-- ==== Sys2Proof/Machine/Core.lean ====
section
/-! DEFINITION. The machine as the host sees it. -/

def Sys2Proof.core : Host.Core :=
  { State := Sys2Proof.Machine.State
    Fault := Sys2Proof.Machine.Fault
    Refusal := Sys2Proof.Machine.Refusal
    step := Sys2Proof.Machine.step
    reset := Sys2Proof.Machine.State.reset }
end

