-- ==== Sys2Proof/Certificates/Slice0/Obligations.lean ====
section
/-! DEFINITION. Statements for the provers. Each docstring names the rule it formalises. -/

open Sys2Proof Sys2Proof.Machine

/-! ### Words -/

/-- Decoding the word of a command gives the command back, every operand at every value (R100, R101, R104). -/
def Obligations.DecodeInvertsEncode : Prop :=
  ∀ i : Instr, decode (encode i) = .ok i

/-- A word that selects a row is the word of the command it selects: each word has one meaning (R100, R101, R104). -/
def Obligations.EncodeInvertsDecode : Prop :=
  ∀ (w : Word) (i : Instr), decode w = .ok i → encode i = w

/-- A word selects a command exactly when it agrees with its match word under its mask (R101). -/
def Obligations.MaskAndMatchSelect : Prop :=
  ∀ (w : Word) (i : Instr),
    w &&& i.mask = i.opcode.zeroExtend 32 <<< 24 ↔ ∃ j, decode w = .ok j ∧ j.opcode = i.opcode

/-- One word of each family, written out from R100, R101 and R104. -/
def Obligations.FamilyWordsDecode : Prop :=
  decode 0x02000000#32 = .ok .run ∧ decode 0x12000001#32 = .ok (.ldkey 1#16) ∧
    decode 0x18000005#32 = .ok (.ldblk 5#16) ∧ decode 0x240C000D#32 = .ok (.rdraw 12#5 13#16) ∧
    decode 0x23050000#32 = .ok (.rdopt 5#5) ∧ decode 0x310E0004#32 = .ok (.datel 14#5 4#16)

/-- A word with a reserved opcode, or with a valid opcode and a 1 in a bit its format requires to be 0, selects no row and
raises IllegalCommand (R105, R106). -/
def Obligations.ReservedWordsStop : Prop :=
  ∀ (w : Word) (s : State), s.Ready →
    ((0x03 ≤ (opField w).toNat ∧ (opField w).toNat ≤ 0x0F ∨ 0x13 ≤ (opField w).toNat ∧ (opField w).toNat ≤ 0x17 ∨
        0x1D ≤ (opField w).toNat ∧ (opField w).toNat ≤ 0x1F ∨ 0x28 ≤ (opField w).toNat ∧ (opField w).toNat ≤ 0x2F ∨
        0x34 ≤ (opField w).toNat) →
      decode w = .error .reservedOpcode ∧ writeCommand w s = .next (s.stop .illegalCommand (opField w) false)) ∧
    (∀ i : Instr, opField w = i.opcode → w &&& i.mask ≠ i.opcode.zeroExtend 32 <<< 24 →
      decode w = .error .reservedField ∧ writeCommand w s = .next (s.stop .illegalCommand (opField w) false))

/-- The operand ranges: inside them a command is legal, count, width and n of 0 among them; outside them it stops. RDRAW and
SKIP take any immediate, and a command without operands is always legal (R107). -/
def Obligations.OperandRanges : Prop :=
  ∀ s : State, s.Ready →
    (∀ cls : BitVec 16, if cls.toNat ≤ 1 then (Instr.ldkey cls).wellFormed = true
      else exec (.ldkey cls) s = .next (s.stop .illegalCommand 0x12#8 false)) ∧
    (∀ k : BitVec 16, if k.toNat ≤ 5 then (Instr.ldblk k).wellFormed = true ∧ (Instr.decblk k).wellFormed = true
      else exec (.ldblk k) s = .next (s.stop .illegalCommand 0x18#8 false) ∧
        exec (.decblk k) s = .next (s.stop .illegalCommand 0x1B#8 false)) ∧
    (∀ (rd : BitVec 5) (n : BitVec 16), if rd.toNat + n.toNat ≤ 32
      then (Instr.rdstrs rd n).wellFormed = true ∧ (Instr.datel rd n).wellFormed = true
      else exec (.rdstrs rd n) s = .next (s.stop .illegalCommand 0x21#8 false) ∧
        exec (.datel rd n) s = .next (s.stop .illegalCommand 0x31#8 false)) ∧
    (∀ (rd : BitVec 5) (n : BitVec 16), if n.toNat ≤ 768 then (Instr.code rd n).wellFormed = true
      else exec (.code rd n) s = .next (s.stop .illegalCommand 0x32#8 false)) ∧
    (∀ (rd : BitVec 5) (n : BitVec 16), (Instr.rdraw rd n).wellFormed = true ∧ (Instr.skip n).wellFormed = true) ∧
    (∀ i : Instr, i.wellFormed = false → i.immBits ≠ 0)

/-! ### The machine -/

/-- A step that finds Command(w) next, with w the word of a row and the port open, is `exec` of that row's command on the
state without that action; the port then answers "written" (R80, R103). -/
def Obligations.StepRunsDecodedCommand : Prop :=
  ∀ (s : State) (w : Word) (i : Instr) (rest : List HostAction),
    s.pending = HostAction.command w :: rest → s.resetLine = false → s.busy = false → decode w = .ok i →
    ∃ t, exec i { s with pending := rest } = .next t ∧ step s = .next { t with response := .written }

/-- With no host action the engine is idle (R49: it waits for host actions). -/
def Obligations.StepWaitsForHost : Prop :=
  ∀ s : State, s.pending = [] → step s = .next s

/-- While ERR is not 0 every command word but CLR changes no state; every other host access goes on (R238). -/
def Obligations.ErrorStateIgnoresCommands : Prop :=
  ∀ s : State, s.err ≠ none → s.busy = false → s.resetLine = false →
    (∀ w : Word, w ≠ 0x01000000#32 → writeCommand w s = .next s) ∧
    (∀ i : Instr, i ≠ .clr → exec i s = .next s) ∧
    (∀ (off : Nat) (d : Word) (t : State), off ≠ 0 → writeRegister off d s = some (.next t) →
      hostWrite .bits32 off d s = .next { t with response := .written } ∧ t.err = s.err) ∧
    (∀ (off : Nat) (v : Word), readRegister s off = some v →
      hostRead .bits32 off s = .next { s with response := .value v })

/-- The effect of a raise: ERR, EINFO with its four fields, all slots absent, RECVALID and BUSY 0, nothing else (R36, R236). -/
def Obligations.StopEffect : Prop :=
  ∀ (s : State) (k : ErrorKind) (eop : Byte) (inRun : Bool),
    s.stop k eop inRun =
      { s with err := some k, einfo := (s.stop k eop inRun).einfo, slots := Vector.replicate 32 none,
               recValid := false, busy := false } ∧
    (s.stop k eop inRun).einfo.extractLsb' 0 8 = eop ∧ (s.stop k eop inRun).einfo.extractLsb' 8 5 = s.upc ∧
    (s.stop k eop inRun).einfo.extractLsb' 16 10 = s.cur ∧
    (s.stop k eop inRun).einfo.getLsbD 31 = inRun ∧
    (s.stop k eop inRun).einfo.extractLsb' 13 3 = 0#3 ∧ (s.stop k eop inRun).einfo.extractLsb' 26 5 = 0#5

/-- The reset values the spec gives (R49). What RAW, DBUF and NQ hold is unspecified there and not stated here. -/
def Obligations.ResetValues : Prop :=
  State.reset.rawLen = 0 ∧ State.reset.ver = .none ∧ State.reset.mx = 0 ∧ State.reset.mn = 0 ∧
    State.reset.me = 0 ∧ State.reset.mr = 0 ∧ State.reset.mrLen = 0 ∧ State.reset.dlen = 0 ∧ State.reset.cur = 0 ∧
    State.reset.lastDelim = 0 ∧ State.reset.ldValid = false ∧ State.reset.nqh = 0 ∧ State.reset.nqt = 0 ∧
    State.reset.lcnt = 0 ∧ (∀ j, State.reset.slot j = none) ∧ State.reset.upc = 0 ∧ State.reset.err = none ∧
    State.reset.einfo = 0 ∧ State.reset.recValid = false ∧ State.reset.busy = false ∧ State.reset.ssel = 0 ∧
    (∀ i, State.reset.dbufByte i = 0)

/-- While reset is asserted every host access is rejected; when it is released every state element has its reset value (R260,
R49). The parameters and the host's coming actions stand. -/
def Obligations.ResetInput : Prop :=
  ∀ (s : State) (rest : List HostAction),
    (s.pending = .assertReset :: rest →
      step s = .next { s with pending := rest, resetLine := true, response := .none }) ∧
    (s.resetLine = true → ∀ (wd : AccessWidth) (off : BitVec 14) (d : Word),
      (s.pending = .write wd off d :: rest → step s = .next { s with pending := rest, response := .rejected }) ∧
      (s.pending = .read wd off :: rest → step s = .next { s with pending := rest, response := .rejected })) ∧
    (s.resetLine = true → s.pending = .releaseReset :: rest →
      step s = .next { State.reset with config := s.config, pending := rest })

◆ ◆ ◆ ◆ ◆

**ACTIVITY**
Copy out only the lines above from the one with "0x34 ≤ (opField w).toNat) →" to the one with "command on the", inclusive, exactly as they stand.

**THE ANSWER**
        0x34 ≤ (opField w).toNat) →
      decode w = .error .reservedOpcode ∧ writeCommand w s = .next (s.stop .illegalCommand (opField w) false)) ∧
    (∀ i : Instr, opField w = i.opcode → w &&& i.mask ≠ i.opcode.zeroExtend 32 <<< 24 →
      decode w = .error .reservedField ∧ writeCommand w s = .next (s.stop .illegalCommand (opField w) false))

/-- The operand ranges: inside them a command is legal, count, width and n of 0 among them; outside them it stops. RDRAW and
SKIP take any immediate, and a command without operands is always legal (R107). -/
def Obligations.OperandRanges : Prop :=
  ∀ s : State, s.Ready →
    (∀ cls : BitVec 16, if cls.toNat ≤ 1 then (Instr.ldkey cls).wellFormed = true
      else exec (.ldkey cls) s = .next (s.stop .illegalCommand 0x12#8 false)) ∧
    (∀ k : BitVec 16, if k.toNat ≤ 5 then (Instr.ldblk k).wellFormed = true ∧ (Instr.decblk k).wellFormed = true
      else exec (.ldblk k) s = .next (s.stop .illegalCommand 0x18#8 false) ∧
        exec (.decblk k) s = .next (s.stop .illegalCommand 0x1B#8 false)) ∧
    (∀ (rd : BitVec 5) (n : BitVec 16), if rd.toNat + n.toNat ≤ 32
      then (Instr.rdstrs rd n).wellFormed = true ∧ (Instr.datel rd n).wellFormed = true
      else exec (.rdstrs rd n) s = .next (s.stop .illegalCommand 0x21#8 false) ∧
        exec (.datel rd n) s = .next (s.stop .illegalCommand 0x31#8 false)) ∧
    (∀ (rd : BitVec 5) (n : BitVec 16), if n.toNat ≤ 768 then (Instr.code rd n).wellFormed = true
      else exec (.code rd n) s = .next (s.stop .illegalCommand 0x32#8 false)) ∧
    (∀ (rd : BitVec 5) (n : BitVec 16), (Instr.rdraw rd n).wellFormed = true ∧ (Instr.skip n).wellFormed = true) ∧
    (∀ i : Instr, i.wellFormed = false → i.immBits ≠ 0)

/-! ### The machine -/

/-- A step that finds Command(w) next, with w the word of a row and the port open, is `exec` of that row's command on the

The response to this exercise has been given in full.